Input for this task below:

-- ==== Sys2Proof/Machine/Assembler.lean ====
section
/-! DEFINITION. The assembler syntax and the pseudo-operations (spec R90, R91), over lists of characters. Nothing in
the machine uses it: the FCU reads descriptors. -/

namespace Sys2Proof.Machine

/-- `READ.DATA n` is `READ n, 0` (R91). -/
def asmReadData (n : Byte) : Instr := .read n 0#8

/-- `READ.TEXT n` is `READ n, 1` (R91). -/
def asmReadText (n : Byte) : Instr := .read n 1#8

/-- `VALIDATE w, c` is `CRCCHK w, c` (R91). -/
def asmValidate (w : Word) (c : Byte) : Instr := .crcchk w c

/-- `trunc_16` of a signed value: its two's complement pattern (R11, R83). -/
def trunc16 (v : Int) : Word := BitVec.ofInt 16 v

/-- `BUILD.I16 cmd, s` is `BUILD.S16 cmd, trunc_16(s)` (R91). -/
def asmBuildI16 (cmd : Word) (v : Int) : Instr := .buildS16 cmd (trunc16 v)

/-- "k is 10, 100, 200 or 1000; the assembler emits ks = 0, 1, 2, 3" (R90). -/
def asmScale (k : Int) : Option Byte :=
  if k = 10 then some 0#8
  else if k = 100 then some 1#8
  else if k = 200 then some 2#8
  else if k = 1000 then some 3#8
  else none

/-- The value of a hexadecimal digit. -/
def hexDigit (c : Char) : Option Nat :=
  if '0'.toNat ≤ c.toNat ∧ c.toNat ≤ '9'.toNat then some (c.toNat - '0'.toNat)
  else if 'A'.toNat ≤ c.toNat ∧ c.toNat ≤ 'F'.toNat then some (c.toNat - 'A'.toNat + 10)
  else if 'a'.toNat ≤ c.toNat ∧ c.toNat ≤ 'f'.toNat then some (c.toNat - 'a'.toNat + 10)
  else none

/-- Digits of a base, after the value of those already read. -/
def readDigits (base : Nat) : Nat → List Char → Option Nat
  | acc, [] => some acc
  | acc, c :: cs =>
    match hexDigit c with
    | none => none
    | some d => if d < base then readDigits base (acc * base + d) cs else none

/-- At least one digit of a base. -/
def readNatural (base : Nat) (cs : List Char) : Option Nat :=
  match cs with
  | [] => none
  | c :: rest => readDigits base 0 (c :: rest)

/-- "numbers in decimal or `0x` hexadecimal, a signed field as a decimal with a minus sign" (R90). -/
def readNumber (cs : List Char) : Option Int :=
  match cs with
  | '0' :: 'x' :: rest => (readNatural 16 rest).map fun n => (n : Int)
  | '-' :: rest => (readNatural 10 rest).map fun n => -(n : Int)
  | rest => (readNatural 10 rest).map fun n => (n : Int)

/-- The text before a character, and the text after it if the character occurs. -/
def cutAt (stop : Char) : List Char → List Char × Option (List Char)
  | [] => ([], none)
  | c :: cs =>
    if c = stop then ([], some cs)
    else
      let r := cutAt stop cs
      (c :: r.1, r.2)

/-- A line without its comment, which starts at a semicolon (R90's listing). -/
def dropComment (line : List Char) : List Char := (cutAt ';' line).1

/-- The words of a text that the character `sep` and blanks separate; `cur` is the word being read, backwards. -/
def splitWords (sep : Char) : List Char → List Char → List (List Char)
  | cur, [] => if cur = [] then [] else [cur.reverse]
  | cur, c :: cs =>
    if c = ' ' ∨ c = sep then
      if cur = [] then splitWords sep [] cs else cur.reverse :: splitWords sep [] cs
    else splitWords sep (c :: cur) cs

/-- All numbers of a list of words. -/
def readNumbers : List (List Char) → Option (List Int)
  | [] => some []
  | w :: ws =>
    match readNumber w, readNumbers ws with
    | some v, some vs => some (v :: vs)
    | _, _ => none

/-- An unsigned operand of `w` bits (entry 18: one that does not fit is refused). -/
def asmUnsigned (w : Nat) (v : Int) : Option (BitVec w) :=
  if 0 ≤ v ∧ v < 2 ^ w then some (BitVec.ofInt w v) else none

/-- A 16-bit field operand: an unsigned value, or a signed one as its pattern (R83). -/
def asmField (v : Int) : Option Word := if -32768 ≤ v ∧ v ≤ 65535 then some (trunc16 v) else none

/-- A mnemonic of R90 or R91 with its operand values, as an operation. -/
def assembleOp (mnemonic : List Char) (args : List Int) : Option Instr :=
  if mnemonic = "CRC8".toList then
    match args with
    | [w] => (asmUnsigned 16 w).map .crc8
    | _ => none
  else if mnemonic = "CRCCHK".toList ∨ mnemonic = "VALIDATE".toList then
    match args with
    | [w, c] => do return asmValidate (← asmUnsigned 16 w) (← asmUnsigned 8 c)
    | _ => none
  else if mnemonic = "BUILD.NONE".toList then
    match args with
    | [cmd] => (asmUnsigned 16 cmd).map .buildNone
    | _ => none
  else if mnemonic = "BUILD.S16".toList then
    match args with
    | [cmd, v] => do return .buildS16 (← asmUnsigned 16 cmd) (← asmField v)
    | _ => none
  else if mnemonic = "BUILD.I16".toList then
    match args with
    | [cmd, v] =>
      if -32768 ≤ v ∧ v ≤ 32767 then (asmUnsigned 16 cmd).map fun c => asmBuildI16 c v else none
    | _ => none
  else if mnemonic = "BUILD.S32".toList then
    match args with
    | [cmd, v] => do return .buildS32 (← asmUnsigned 16 cmd) (← asmUnsigned 32 v)
    | _ => none
  else if mnemonic = "BUILD.TCOMP".toList then
    match args with
    | [cmd, f0, f1, f2] => do
      return .buildTcomp (← asmUnsigned 16 cmd) (← asmField f0) (← asmField f1) (← asmField f2)
    | _ => none
  else if mnemonic = "BUILD.TUNE".toList then
    match args with
    | [cmd, f0, f1, f2, f3, f4, f5] => do
      return .buildTune (← asmUnsigned 16 cmd) (← asmField f0) (← asmField f1) (← asmField f2) (← asmField f3)
        (← asmField f4) (← asmField f5)
    | _ => none
  else if mnemonic = "BUILD.BLOB".toList then
    match args with
    | [cmd, b0, b1, b2, b3, b4, b5, b6, b7] => do
      return .buildBlob (← asmUnsigned 16 cmd) (← asmUnsigned 8 b0) (← asmUnsigned 8 b1) (← asmUnsigned 8 b2)
        (← asmUnsigned 8 b3) (← asmUnsigned 8 b4) (← asmUnsigned 8 b5) (← asmUnsigned 8 b6) (← asmUnsigned 8 b7)
    | _ => none
  else if mnemonic = "REQLEN".toList then
    match args with
    | [n] => (asmUnsigned 8 n).map .reqlen
    | _ => none
  else if mnemonic = "READ".toList then
    match args with
    | [n, z] => do
      let b ← asmUnsigned 8 n
      if z = 0 then return asmReadData b else if z = 1 then return asmReadText b else none
    | _ => none
  else if mnemonic = "READ.DATA".toList then
    match args with
    | [n] => (asmUnsigned 8 n).map asmReadData
    | _ => none
  else if mnemonic = "READ.TEXT".toList then
    match args with
    | [n] => (asmUnsigned 8 n).map asmReadText
    | _ => none
  else if mnemonic = "DEC.U16".toList then
    match args with
    | [off] => (asmUnsigned 8 off).map .decU16
    | _ => none
  else if mnemonic = "DEC.I16".toList then
    match args with
    | [off] => (asmUnsigned 8 off).map .decI16
    | _ => none
  else if mnemonic = "DEC.U32".toList then
    match args with
    | [off] => (asmUnsigned 8 off).map .decU32
    | _ => none
  else if mnemonic = "SDEC.U16".toList then
    match args with
    | [off, k] => do return .sdecU16 (← asmUnsigned 8 off) (← asmScale k)
    | _ => none
  else if mnemonic = "SDEC.I16".toList then
    match args with
    | [off, k] => do return .sdecI16 (← asmUnsigned 8 off) (← asmScale k)
    | _ => none
  else if mnemonic = "SDEC.U32".toList then
    match args with
    | [off, k] => do return .sdecU32 (← asmUnsigned 8 off) (← asmScale k)
    | _ => none
  else none

/-- One line of a program: "mnemonic then operands separated by commas" (R90). -/
def assembleLine (line : List Char) : Option Instr :=
  match splitWords ',' [] (dropComment line) with
  | [] => none
  | m :: ops =>
    match readNumbers ops with
    | some args => assembleOp m args
    | none => none

/-- All values as bytes. -/
def readBytes : List Int → Option (List Byte)
  | [] => some []
  | v :: vs =>
    match asmUnsigned 8 v, readBytes vs with
    | some b, some bs => some (b :: bs)
    | _, _ => none

/-- The line of a READ's raw byte list, `raw = [..]` (R90). -/
def assembleRaw (line : List Char) : Option (List Byte) :=
  match cutAt '[' (dropComment line) with
  | (front, some inside) =>
    if splitWords '=' [] front = ["raw".toList] then
      match cutAt ']' inside with
      | (items, some _) =>
        match readNumbers (splitWords ',' [] items) with
        | some vs => readBytes vs
        | none => none
      | (_, none) => none
    else none
  | (_, none) => none

/-- A program: one operation a line, "the raw byte list is written on the next line" after a READ (R90); an operation
without such a line gets an empty list. The host steps that issue the operations' descriptors. -/
def assemble : List (List Char) → Option (List HostStep)
  | [] => some []
  | [line] => (assembleLine line).map fun i => [.op (encode i) []]
  | line :: next :: more =>
    match assembleLine line, assembleRaw next with
    | some i, some raw => (assemble more).map fun p => .op (encode i) raw :: p
    | some i, none => (assemble (next :: more)).map fun p => .op (encode i) [] :: p
    | none, _ => none

end Sys2Proof.Machine
end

End of Input for this task.

Work instructions - Check each line above for the string "readNatural" and copy the ones that have it.

Problem solution -
def readNatural (base : Nat) (cs : List Char) : Option Nat :=
  | '0' :: 'x' :: rest => (readNatural 16 rest).map fun n => (n : Int)
  | '-' :: rest => (readNatural 10 rest).map fun n => -(n : Int)
  | rest => (readNatural 10 rest).map fun n => (n : Int)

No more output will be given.